A new club had been established in London lately called the Mountaineers, which had secured for itself handsome lodgings in Piccadilly, and considered itself to be, among clubs, rather a comfortable institution than otherwise. It did not as yet affect much fashion, having hitherto secured among its members only two lords -- and they were lords by courtesy. But it was a pleasant, jovial place, in which the delights of young men were not impeded by the austerity of their elders. Its name would be excused only on the plea that all other names available for a club had already been appropriated in the metropolis. There was certainly nothing in the club peculiarly applicable to mountains. But then there are other clubs in London with names which might be open to similar criticism. It was the case that many young men engaged in the City had been enrolled among its members, and it was from this cause, no doubt, that Tom Tringle was regarded as being a leading light among the Mountaineers.
It was here that the champagne had been drunk to which Tom had alluded when talking of his love to his father. Now, in his despair, it seemed good to him to pass a considerable portion of his time among the Mountaineers.
"You'll dine here, Faddle?" he said one evening to a special friend of his, a gentleman also from the City, with whom he had been dining a good deal during the last week.
"I suppose I shall," said Faddle, "but ain't we coming it a little strong? They want to know at the Gardens what the deuce it is I'm about." The Gardens was a new row of houses, latterly christened Badminton Gardens, in which resided the father and mother of Faddle.
"I've given up all that kind of thing," said Tom.
"Your people are not in London."
"It will make no difference when they do come up. I call an evening in the bosom of one's family about the slowest thing there is.
The bosom must do without me for the future.""Won't your governor cut up rough?"
"He must cut up as he pleases. But I rather fancy he knows all about it. I shan't spend half as much money this way as if Ihad a house and wife and family -- and what we may call a bosom of one's own." Then they had dinner and went to the theatre, and played billiards, and had supper, and spent the night in a manner very delightful, no doubt, to themselves, but of which their elder friends could hardly have approved.
There was a good deal of this following upon the episode of the necklace, and it must be told with regret that our young hero fell into certain exploits which were by no means creditable to him.

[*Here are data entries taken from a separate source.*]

-- ==== Sys2Proof/Syntax.lean ====
section
/-! DEFINITION. The operations of seg7_counter (spec/opcode_table.json, one constructor a row), the FSM states,
and the stimulus notation of 30_encoding.md R51. -/

namespace Sys2Proof

/-- The values of the 2-bit `state` register, all four legal (R18). -/
inductive Fsm where
  | idle | confirming | advanceEarly | advancePeriod
  deriving DecidableEq, Repr

/-- The two formats (R43). `RENDER` and `PORT_MERGE` have none: they are always active. -/
inductive Format where
  | romAddr | condWord
  deriving DecidableEq, Repr

/-- The operations, one constructor per row of spec/opcode_table.json. The operands of a transition are the bits
its pattern of R47 leaves free, under the field letters of R45: `s` the state, `b` the button, `p` the
previous sample, `w` = `wlast`, `d` = `dlast`. -/
inductive Instr where
  /-- `RESET`, `1ssbpwd` (R106). -/
  | reset (s : Fsm) (b p w d : Bool)
  /-- `T_IDLE_LOW`, `0000pwd` (R72). -/
  | tIdleLow (p w d : Bool)
  /-- `T_IDLE_HELD`, `00011wd` (R73). -/
  | tIdleHeld (w d : Bool)
  /-- `T_IDLE_EDGE`, `00010wd` (R74). -/
  | tIdleEdge (w d : Bool)
  /-- `T_CONF_WAIT`, `001bpw0` (R75). -/
  | tConfWait (b p w : Bool)
  /-- `T_CONF_PASS`, `0011pw1` (R76). -/
  | tConfPass (p w : Bool)
  /-- `T_CONF_NOISE`, `0010pw1` (R77). -/
  | tConfNoise (p w : Bool)
  /-- `T_ADV_EARLY`, `010bpwd` (R78). -/
  | tAdvEarly (b p w d : Bool)
  /-- `T_ADV_PERIOD`, `011bpwd` (R79). -/
  | tAdvPeriod (b p w d : Bool)
  /-- `SEG_0`, address 0 (R55). -/
  | seg0
  /-- `SEG_1`, address 1 (R56). -/
  | seg1
  /-- `SEG_2`, address 2 (R57). -/
  | seg2
  /-- `SEG_3`, address 3 (R58). -/
  | seg3
  /-- `SEG_4`, address 4 (R59). -/
  | seg4
  /-- `SEG_5`, address 5 (R60). -/
  | seg5
  /-- `SEG_6`, address 6 (R61). -/
  | seg6
  /-- `SEG_7`, address 7 (R62). -/
  | seg7
  /-- `SEG_8`, address 8 (R63). -/
  | seg8
  /-- `SEG_9`, address 9 (R64). -/
  | seg9
  /-- `ROM_OOD_A`, address 10 (R65). -/
  | romOodA
  /-- `ROM_OOD_B`, address 11 (R65). -/
  | romOodB
  /-- `ROM_OOD_C`, address 12 (R65). -/
  | romOodC
  /-- `ROM_OOD_D`, address 13 (R65). -/
  | romOodD
  /-- `ROM_OOD_E`, address 14 (R65). -/
  | romOodE
  /-- `ROM_OOD_F`, address 15 (R65). -/
  | romOodF
  /-- `RENDER`, always active, reads the `digit` register (R86). -/
  | render
  /-- `PORT_MERGE`, always active, reads `seg_n` and `other` (R89). -/
  | portMerge
  deriving DecidableEq, Repr

/-- The row's mnemonic in spec/opcode_table.json. -/
def Instr.mnemonic : Instr → String
  | .reset .. => "RESET"
  | .tIdleLow .. => "T_IDLE_LOW"
  | .tIdleHeld .. => "T_IDLE_HELD"
  | .tIdleEdge .. => "T_IDLE_EDGE"
  | .tConfWait .. => "T_CONF_WAIT"
  | .tConfPass .. => "T_CONF_PASS"
  | .tConfNoise .. => "T_CONF_NOISE"
  | .tAdvEarly .. => "T_ADV_EARLY"
  | .tAdvPeriod .. => "T_ADV_PERIOD"
  | .seg0 => "SEG_0"
  | .seg1 => "SEG_1"
  | .seg2 => "SEG_2"
  | .seg3 => "SEG_3"
  | .seg4 => "SEG_4"
  | .seg5 => "SEG_5"
  | .seg6 => "SEG_6"
  | .seg7 => "SEG_7"
  | .seg8 => "SEG_8"
  | .seg9 => "SEG_9"
  | .romOodA => "ROM_OOD_A"
  | .romOodB => "ROM_OOD_B"
  | .romOodC => "ROM_OOD_C"
  | .romOodD => "ROM_OOD_D"
  | .romOodE => "ROM_OOD_E"
  | .romOodF => "ROM_OOD_F"
  | .render => "RENDER"
  | .portMerge => "PORT_MERGE"

/-- The inputs `rst` and `btn` of one clock cycle: one word of an encoded stimulus program (R51). -/
structure Stim where
  rst : Bool
  btn : Bool
  deriving DecidableEq, Repr

/-- The statements of the stimulus notation that take cycles, and its pseudo-statements (R51). -/
inductive Stmt where
  | rst
  | b0
  | b1
  | rst1
  | b0x (k : Nat)
  | b1x (k : Nat)
  | idle (k : Nat)
  | hold (k : Nat)
  | boot
  deriving DecidableEq, Repr

/-- A stimulus program: `PARAM N_WAIT=n N_DEB=m` and the statements after it (R51). -/
structure StimProgram where
  nWait : Nat
  nDeb : Nat
  body : List Stmt
  deriving DecidableEq, Repr

end Sys2Proof
end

More than one good-humoured policeman had helped him home to his lodgings; but alas, on Christmas Eve, he fell into the hands of some guardian of the peace who was not quite sufficiently good-natured, and Tom passed the night and the greater part of the following morning, recumbent, he in one cell, and his friend Faddle in the next, with an intimation that they would certainly be taken before a magistrate on the day after Christmas Day.

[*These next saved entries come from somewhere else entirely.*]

/-- The order of faults in one cycle: `UNINIT`, then `COUNTER_RANGE` whatever the state and the digit are, then
`DIGIT_DOMAIN`, then `ROM_DOMAIN` at the output of the new state; `RESET` raises none (R95). Which counter is recorded
when both are out of range the spec leaves open, so the statement does not say which. -/
def Obligations.FaultsAreRecordedInOrder : Prop :=
  ∀ s : State, s.build.wf = true →
    (s.regs = none → s.stimNow.rst = false → ∃ n, step s = .fault (.uninit n)) ∧
    (∀ r, s.regs = some r → s.stimNow.rst = false → s.build.nWait - 1 < r.wcnt → r.dcnt ≤ s.build.nDeb - 1 →
      step s = .fault (.counterRange .wcnt r.wcnt)) ∧
    (∀ r, s.regs = some r → s.stimNow.rst = false → r.wcnt ≤ s.build.nWait - 1 → s.build.nDeb - 1 < r.dcnt →
      step s = .fault (.counterRange .dcnt r.dcnt)) ∧
    (∀ r, s.regs = some r → s.stimNow.rst = false → s.build.nWait - 1 < r.wcnt → s.build.nDeb - 1 < r.dcnt →
      ∃ c v, step s = .fault (.counterRange c v)) ∧
    (∀ r, s.regs = some r → s.stimNow.rst = false → r.wcnt ≤ s.build.nWait - 1 → r.dcnt ≤ s.build.nDeb - 1 →
      (r.state = .advanceEarly ∨ r.state = .advancePeriod) → 10 ≤ r.digit.toNat →
      step s = .fault (.digitDomain r.digit)) ∧
    (∀ i u r, fetch s = .next i → exec i s = .next u → u.regs = some r → 10 ≤ r.digit.toNat →
      step s = .fault (.romDomain r.digit)) ∧
    (s.stimNow.rst = true → ∃ t, step s = .next t)

/-- A build that breaks a constraint of R7 is refused: no cycle and no row runs in it (R105). -/
def Obligations.IllegalBuildsAreRefused : Prop :=
  ∀ s : State,
    ¬(1 ≤ s.build.nWait ∧ 1 ≤ s.build.nDeb ∧ (s.build.nWait ≤ 2 ^ s.build.wWait ∧ 1 ≤ s.build.wWait) ∧
      (s.build.nDeb ≤ 2 ^ s.build.wDeb ∧ 1 ≤ s.build.wDeb) ∧ 7 ≤ s.build.portW) →
    step s = .refused .illegalBuild ∧ ∀ i : Instr, exec i s = .refused .illegalBuild

/-! ## The display -/

/-- `RENDER` completes for every digit of the domain and drives the complement of its pattern; nothing else changes.
Out of the domain it raises `ROM_DOMAIN`, before the first reset `UNINIT`. No digit drives all segments off (R86). -/
def Obligations.RenderDrivesTheComplement : Prop :=
  (∀ (s : State) (r : Regs), s.build.wf = true → s.regs = some r → r.digit.toNat ≤ 9 →
    ∃ p, romRead r.digit = .ok p ∧ exec .render s = .next { s with segN := some (~~~p &&& 0x7F#7) }) ∧
  (∀ (s : State) (r : Regs), s.build.wf = true → s.regs = some r → 10 ≤ r.digit.toNat →
    exec .render s = .fault (.romDomain r.digit)) ∧
  (∀ s : State, s.build.wf = true → s.regs = none → exec .render s = .fault (.uninit .digit)) ∧
  (∀ (d : Digit) (p : Pattern), romRead d = .ok p →
    ~~~p &&& 0x7F#7 ≠ 0x7F#7 ∧ (~~~p &&& 0x7F#7 = 0x00#7 ↔ d = 8#4))

/-- `PORT_MERGE` completes for every digit of the domain: bits 6 down to 0 of the port are `seg_n`, the bits above
are those of `other`, which is the same as the masked read-modify-write of the port; nothing else changes (R89). -/
def Obligations.PortMergeComposesThePort : Prop :=
  ∀ (s : State) (r : Regs), s.build.wf = true → s.regs = some r → r.digit.toNat ≤ 9 →
    ∃ p out, romRead r.digit = .ok p ∧ exec .portMerge s = .next { s with portOut := some out } ∧
      out < 2 ^ s.build.portW ∧
      (∀ k, k < 7 → out.testBit k = (~~~p &&& 0x7F#7).getLsbD k) ∧
      (∀ k, 7 ≤ k → k < s.build.portW → out.testBit k = s.otherNow.testBit k) ∧
      out = (mergeMasked (~~~p &&& 0x7F#7) (BitVec.ofNat s.build.portW s.otherNow)).toNat ∧
      (s.build.portW = 7 → out = (~~~p &&& 0x7F#7).toNat)

/-- `PORT_MERGE` raises what reading `seg_n` raises: `ROM_DOMAIN` for a digit out of the domain, `UNINIT` before the
first reset (R27, R86, R89; vector M7). -/
def Obligations.PortMergeFaultsWhenSegNDoes : Prop :=
  (∀ (s : State) (r : Regs), s.build.wf = true → s.regs = some r → 10 ≤ r.digit.toNat →
    exec .portMerge s = .fault (.romDomain r.digit)) ∧
  (∀ s : State, s.build.wf = true → s.regs = none → ∃ n, exec .portMerge s = .fault (.uninit n))

/-- The slice form and the masked form of the merge agree on every port of at least 7 bits (R89, R42). -/
def Obligations.MergeFormsAgree : Prop :=
  ∀ (n : Nat) (segN : Pattern) (port : BitVec n), 7 ≤ n → mergeSlice segN port = mergeMasked segN port

/-- The display never shows a digit other than the one in `digit`: after every cycle, from every state, `seg_n` is the
drive value of the new digit (R87, an inference of the spec from R86, R78 and R79). -/
def Obligations.EveryStepShowsTheDigit : Prop :=
  ∀ s t : State, step s = .next t →
    ∃ r p, t.regs = some r ∧ romRead r.digit = .ok p ∧ t.segN = some (~~~p &&& 0x7F#7)

/-- No output is ever read back: what the outputs show before a cycle changes nothing about it (R90). -/
def Obligations.OutputsAreNeverReadBack : Prop :=
  ∀ (s : State) (a b : Option Pattern) (c : Option Nat),
    step { s with seg := a, segN := b, portOut := c } = step s

/-! ## Invariants and the machine as a whole -/

/-- Every cycle keeps the invariant: a legal build, the ranges of R29, and outputs that show the digit (R29, R87). -/
def Obligations.StepKeepsTheInvariant : Prop :=
  ∀ s t : State, s.Inv → step s = .next t → t.Inv

/-- After the first reset no fault can be reached, whatever the inputs are: every run goes on for any number of cycles
and stays in the invariant (R93, R29, R104). -/
def Obligations.RunsNeverFaultAfterReset : Prop :=
  ∀ (n : Nat) (s : State), s.Inv → s.regs ≠ none → ∃ t, run n s = .next t ∧ t.Inv ∧ t.regs ≠ none

/-- While an edge is being checked `prev` is 1, and the periodic advance is due only after the last iteration (R70,
R74, R76). -/
def Obligations.EdgeCheckPhaseIsKept : Prop :=
  ∀ (s t : State) (r r' : Regs), s.regs = some r → r.Phase s.build → step s = .next t → t.regs = some r' →
    r'.Phase t.build

/-- With its registers in range, a cycle with `rst` = 0 goes on and does to the registers what the source's loop does
(R68 to R79); the parameters are kept and the inputs of the cycle are gone. -/
def Obligations.MachineRefinesTheLoop : Prop :=
  ∀ (s : State) (r : Regs), s.build.wf = true → s.regs = some r → r.InRange s.build → s.stimNow.rst = false →
    ∃ t, step s = .next t ∧ t.regs = some (loopStep s.build s.stimNow.btn r) ∧ t.build = s.build ∧
      t.stim = s.stim.tail ∧ t.others = s.others.tail

/-- The frame of every row: none touches the parameters or the inputs; a transition leaves the outputs alone, a ROM
lookup writes `seg` only, `RENDER` writes `seg_n` only, `PORT_MERGE` writes the port only (R10, R31, R36, R90). -/
def Obligations.FrameOfEveryRow : Prop :=
  ∀ (i : Instr) (s t : State), exec i s = .next t →
    t.build = s.build ∧ t.stim = s.stim ∧ t.others = s.others ∧ t.cycle = s.cycle ∧
    ((∃ c, encode i = some (.condWord c)) → t.seg = s.seg ∧ t.segN = s.segN ∧ t.portOut = s.portOut) ∧
    ((∃ d, encode i = some (.romAddr d)) → t.regs = s.regs ∧ t.segN = s.segN ∧ t.portOut = s.portOut) ∧
    (i = .render → t.regs = s.regs ∧ t.seg = s.seg ∧ t.portOut = s.portOut) ∧
    (i = .portMerge → t.regs = s.regs ∧ t.seg = s.seg ∧ t.segN = s.segN)

/-- "Only the two advance transitions and reset write" `digit` (R15). -/
def Obligations.OnlyAdvancesAndResetWriteDigit : Prop :=
  ∀ (i : Instr) (s t : State) (r r' : Regs), exec i s = .next t → s.regs = some r → t.regs = some r' →
    r'.digit ≠ r.digit →
    (∃ b p w d, i = .tAdvEarly b p w d) ∨ (∃ b p w d, i = .tAdvPeriod b p w d) ∨
      (∃ c b p w d, i = .reset c b p w d ∧ r'.digit = 0#4)

/-- Only an IDLE cycle and reset write `prev`: an IDLE cycle writes the raw sample, reset writes 0, and the
confirmation sample does not write it (R17). -/
def Obligations.SampleCyclesWritePrev : Prop :=
  ∀ (s t : State) (r r' : Regs), step s = .next t → s.regs = some r → t.regs = some r' →
    (s.stimNow.rst = false → r.state = .idle → r'.prev = s.stimNow.btn) ∧
    (s.stimNow.rst = false → r.state ≠ .idle → r'.prev = r.prev) ∧
    (s.stimNow.rst = true → r'.prev = false)

/-- Which rows write the counters: `wcnt` is written by the rows that end an iteration, the periodic advance and
reset (R19); `dcnt` by the CONFIRMING rows, the rising edge and reset (R20). -/
def Obligations.CounterWriters : Prop :=
  ∀ (i : Instr) (s t : State) (r r' : Regs), exec i s = .next t → s.regs = some r → t.regs = some r' →
    (r'.wcnt ≠ r.wcnt →
      (∃ p w d, i = .tIdleLow p w d) ∨ (∃ w d, i = .tIdleHeld w d) ∨ (∃ p w, i = .tConfNoise p w) ∨
      (∃ b p w d, i = .tAdvEarly b p w d) ∨ (∃ b p w d, i = .tAdvPeriod b p w d) ∨
      (∃ c b p w d, i = .reset c b p w d)) ∧
    (r'.dcnt ≠ r.dcnt →
      (∃ w d, i = .tIdleEdge w d) ∨ (∃ b p w, i = .tConfWait b p w) ∨ (∃ p w, i = .tConfPass p w) ∨
      (∃ p w, i = .tConfNoise p w) ∨ (∃ c b p w d, i = .reset c b p w d))

/-! ## What cannot be observed -/

/-- Reset cycles, advance cycles, and CONFIRMING cycles before the last do not read the button: flipping it changes
nothing (R114). -/
def Obligations.BlindCyclesIgnoreTheButton : Prop :=
  ∀ (s : State) (r : Regs) (x : Stim) (q : List Stim), s.regs = some r → s.stim = x :: q →
    (x.rst = true ∨ r.state = .advanceEarly ∨ r.state = .advancePeriod ∨
      (r.state = .confirming ∧ r.dcnt ≠ s.build.nDeb - 1)) →
    step { s with stim := ⟨x.rst, !x.btn⟩ :: q } = step s

/-- The counter widths change no result: two legal builds that differ in the widths alone take the same cycle
(R71, D11). -/
def Obligations.CounterWidthsAreNotObservable : Prop :=
  ∀ (s t : State) (w v : Nat), s.build.wf = true → { s.build with wWait := w, wDeb := v }.wf = true →
    step s = .next t →
    step { s with build := { s.build with wWait := w, wDeb := v } } =
      .next { t with build := { s.build with wWait := w, wDeb := v } }

/-! ## Sequences of cycles -/

/-- With the button not asserted, `K` periods take `K * (N_WAIT + 1)` cycles and advance the digit by `K` modulo 10,
from any digit at the start of a period (R84, R116; from reset, R108). -/
def Obligations.QuietPeriodsCountTheDigit : Prop :=
  ∀ (s : State) (r : Regs) (K : Nat) (q : List Stim), s.build.wf = true → s.regs = some r → r.InRange s.build →
    r.state = .idle → r.wcnt = 0 → 1 ≤ K →
    s.stim = List.replicate (K * (s.build.nWait + 1)) ⟨false, false⟩ ++ q →
    ∃ t, run (K * (s.build.nWait + 1)) s = .next t ∧
      t.regs = some { digit := BitVec.ofNat 4 ((r.digit.toNat + K) % 10), prev := false, state := .idle,
                      wcnt := 0, dcnt := 0 } ∧ t.stim = q

/-- A confirmed press: the early advance is the transition `N_DEB + 1` cycles after the edge sample's, whatever the
button does in between, and it ends the iteration (R116, R114, R78). -/
def Obligations.ConfirmedPressAdvancesEarly : Prop :=
  ∀ (s : State) (r : Regs) (mid : List Stim) (x : Stim) (q : List Stim), s.build.wf = true → s.regs = some r →
    r.InRange s.build → r.state = .idle → r.prev = false →
    mid.length = s.build.nDeb - 1 → (∀ y ∈ mid, y.rst = false) → x.rst = false →
    s.stim = ⟨false, true⟩ :: (mid ++ ⟨false, true⟩ :: x :: q) →
    ∃ u t, run (s.build.nDeb + 1) s = .next u ∧
      u.regs = some { r with prev := true, dcnt := 0, state := .advanceEarly } ∧
      step u = .next t ∧
      t.regs = some (closeIteration s.build { r with digit := bump r.digit, prev := true, dcnt := 0 }) ∧
      t.stim = q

Oh, Ayala! Ayala! It must be acknowledged that you were in a measure responsible -- and not only for the lamentable condition of your lover, but also of that of his friend. For, in his softer moments, Tom had told everything to Faddle, and Faddle had declared that he would be true to the death to a friend suffering such unmerited misfortune. Perhaps the fidelity of Faddle may have owed something to the fact that Tom's pecuniary allowances were more generous than those accorded to himself. To Ayala must be attributed the occurrence of these misfortunes. But Tom in his more fiery moments -- those moments which would come between the subsidence of actual sobriety and the commencement of intoxication -- attributed all his misfortunes to the Colonel. "Faddle," he would say in these moments, "of course I know that I'm a ruined man. Of course I'm aware that all this is only a prelude to some ignominious end. I have not sunk to this kind of thing without feeling it." "You'll be right enough some day, old fellow," Faddle would reply. "I shall live to be godfather to the first boy.""Never, Faddle!" Tom replied. "All those hopes have vanished.

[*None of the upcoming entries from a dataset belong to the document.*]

-- ==== Sys2Proof/Laws/Loop.lean ====
section
/-! SUPPORT. The source's loop, case by case, and that it keeps the registers in range. -/

namespace Sys2Proof.Machine

theorem loopStep_edge {b : Build} {r : Regs} (hs : r.state = .idle) (hp : r.prev = false) :
    loopStep b true r = { r with prev := true, dcnt := 0, state := .confirming } := by
  simp [loopStep, hs, hp]

theorem loopStep_low {b : Build} {r : Regs} (hs : r.state = .idle) :
    loopStep b false r = closeIteration b { r with prev := false } := by
  simp [loopStep, hs]

theorem loopStep_held {b : Build} {r : Regs} (hs : r.state = .idle) (hp : r.prev = true) :
    loopStep b true r = closeIteration b { r with prev := true } := by
  simp [loopStep, hs, hp]

theorem loopStep_wait {b : Build} {r : Regs} (btn : Bool) (hs : r.state = .confirming) (hd : r.dcnt + 1 < b.nDeb) :
    loopStep b btn r = { r with dcnt := r.dcnt + 1 } := by
  simp [loopStep, hs, hd]

theorem loopStep_pass {b : Build} {r : Regs} (hs : r.state = .confirming) (hd : ¬ r.dcnt + 1 < b.nDeb) :
    loopStep b true r = { r with dcnt := 0, state := .advanceEarly } := by
  simp [loopStep, hs, hd]

theorem loopStep_noise {b : Build} {r : Regs} (hs : r.state = .confirming) (hd : ¬ r.dcnt + 1 < b.nDeb) :
    loopStep b false r = closeIteration b { r with dcnt := 0 } := by
  simp [loopStep, hs, hd]

theorem loopStep_early {b : Build} {r : Regs} (btn : Bool) (hs : r.state = .advanceEarly) :
    loopStep b btn r = closeIteration b { r with digit := bump r.digit } := by
  simp [loopStep, hs]

theorem loopStep_period {b : Build} {r : Regs} (btn : Bool) (hs : r.state = .advancePeriod) :
    loopStep b btn r = { r with digit := bump r.digit, wcnt := 0, state := .idle } := by
  simp [loopStep, hs]

theorem closeIteration_of_lt {b : Build} {r : Regs} (h : r.wcnt + 1 < b.nWait) :
    closeIteration b r = { r with wcnt := r.wcnt + 1, state := .idle } := by
  simp [closeIteration, h]

theorem closeIteration_of_last {b : Build} {r : Regs} (h : ¬ r.wcnt + 1 < b.nWait) :
    closeIteration b r = { r with state := .advancePeriod } := by
  simp [closeIteration, h]

/-- The end of an iteration as the machine computes it is the end of an iteration as R70 reads (R46, R70). -/
theorem countIter_eq_closeIteration {b : Build} {r : Regs} (hb : 1 ≤ b.nWait) (h : r.wcnt ≤ b.nWait - 1) :
    countIter (r.wcnt == b.nWait - 1) r = closeIteration b r := by
  by_cases e : r.wcnt = b.nWait - 1
  · rw [closeIteration_of_last (by omega), beq_iff_eq.mpr e]; rfl
  · rw [closeIteration_of_lt (by omega), beq_false_of_ne e]; rfl

theorem bump_le (d : Digit) : (bump d).toNat ≤ 9 := by
  rw [bump, BitVec.toNat_ofNat]; omega

theorem closeIteration_inRange {b : Build} {r : Regs} (hd : r.digit.toNat ≤ 9) (hw : r.wcnt ≤ b.nWait - 1)
    (hz : r.dcnt = 0) : (closeIteration b r).InRange b := by
  by_cases h : r.wcnt + 1 < b.nWait
  · rw [closeIteration_of_lt h]
    exact ⟨hd, by simp only; omega, by simp only; omega, fun _ => hz⟩
  · rw [closeIteration_of_last h]
    exact ⟨hd, hw, by simp only; omega, fun _ => hz⟩

/-- The loop keeps the registers in range (R29). -/
theorem loopStep_inRange {b : Build} {r : Regs} (btn : Bool) (hi : r.InRange b) : (loopStep b btn r).InRange b := by
  obtain ⟨h1, h2, h3, h4⟩ := hi
  cases hs : r.state with
  | idle =>
    have hz := h4 (by simp [hs])
    cases btn
    · rw [loopStep_low hs]; exact closeIteration_inRange h1 h2 hz
    · cases hp : r.prev
      · rw [loopStep_edge hs hp]; exact ⟨h1, h2, by simp, by simp⟩
      · rw [loopStep_held hs hp]; exact closeIteration_inRange h1 h2 hz
  | confirming =>
    by_cases hd : r.dcnt + 1 < b.nDeb
    · rw [loopStep_wait btn hs hd]; exact ⟨h1, h2, by simp only; omega, fun h => absurd hs h⟩
    · cases btn
      · rw [loopStep_noise hs hd]; exact closeIteration_inRange h1 h2 rfl
      · rw [loopStep_pass hs hd]; exact ⟨h1, h2, by simp, by simp⟩
  | advanceEarly =>
    rw [loopStep_early btn hs]; exact closeIteration_inRange (bump_le _) h2 (h4 (by simp [hs]))
  | advancePeriod =>
    rw [loopStep_period btn hs]; exact ⟨bump_le _, by simp, h3, fun _ => h4 (by simp [hs])⟩

end Sys2Proof.Machine
end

You'll never live to see any child of mine. And I know well where to look for my enemy. Stubbs indeed! I'll Stubbs him. If I can only live to be revenged on that traitor then I shall die contented.
Though he shot me through the heart, I should die contented."This had happened a little before that unfortunate Christmas Eve. Up to this time Sir Thomas, though he had known well that his son had not been living as he should do, had been mild in his remonstrances, and had said nothing at Merle Park to frighten Lady Tringle. But the affair of Christmas Eve came to his ears with all its horrors. A policeman whom Tom had struck with his fist in the pit of the stomach had not been civil enough to accept this mark of familiarity with good humour. He had been much inconvenienced by the blow, and had insisted upon giving testimony to this effect before the magistrate. There had been half an hour, he said, in which he had hung dubious between this world and the next, so great had been the violence of the blow and so deadly its direction! The magistrate was one of those just men who find a pleasure and a duty in protecting the police of the metropolis.
It was no case, he declared, for a fine. What would be a fine to such a one as Thomas Tringle, junior! And Tom -- Tom Tringle, the only son of Sir Thomas Tringle, the senior partner in the great house of Travers and Treason -- was ignominiously locked up for a week. Faddle, who had not struck the blow, was allowed to depart with a fine and a warning. Oh, Ayala, Ayala, this was thy doing!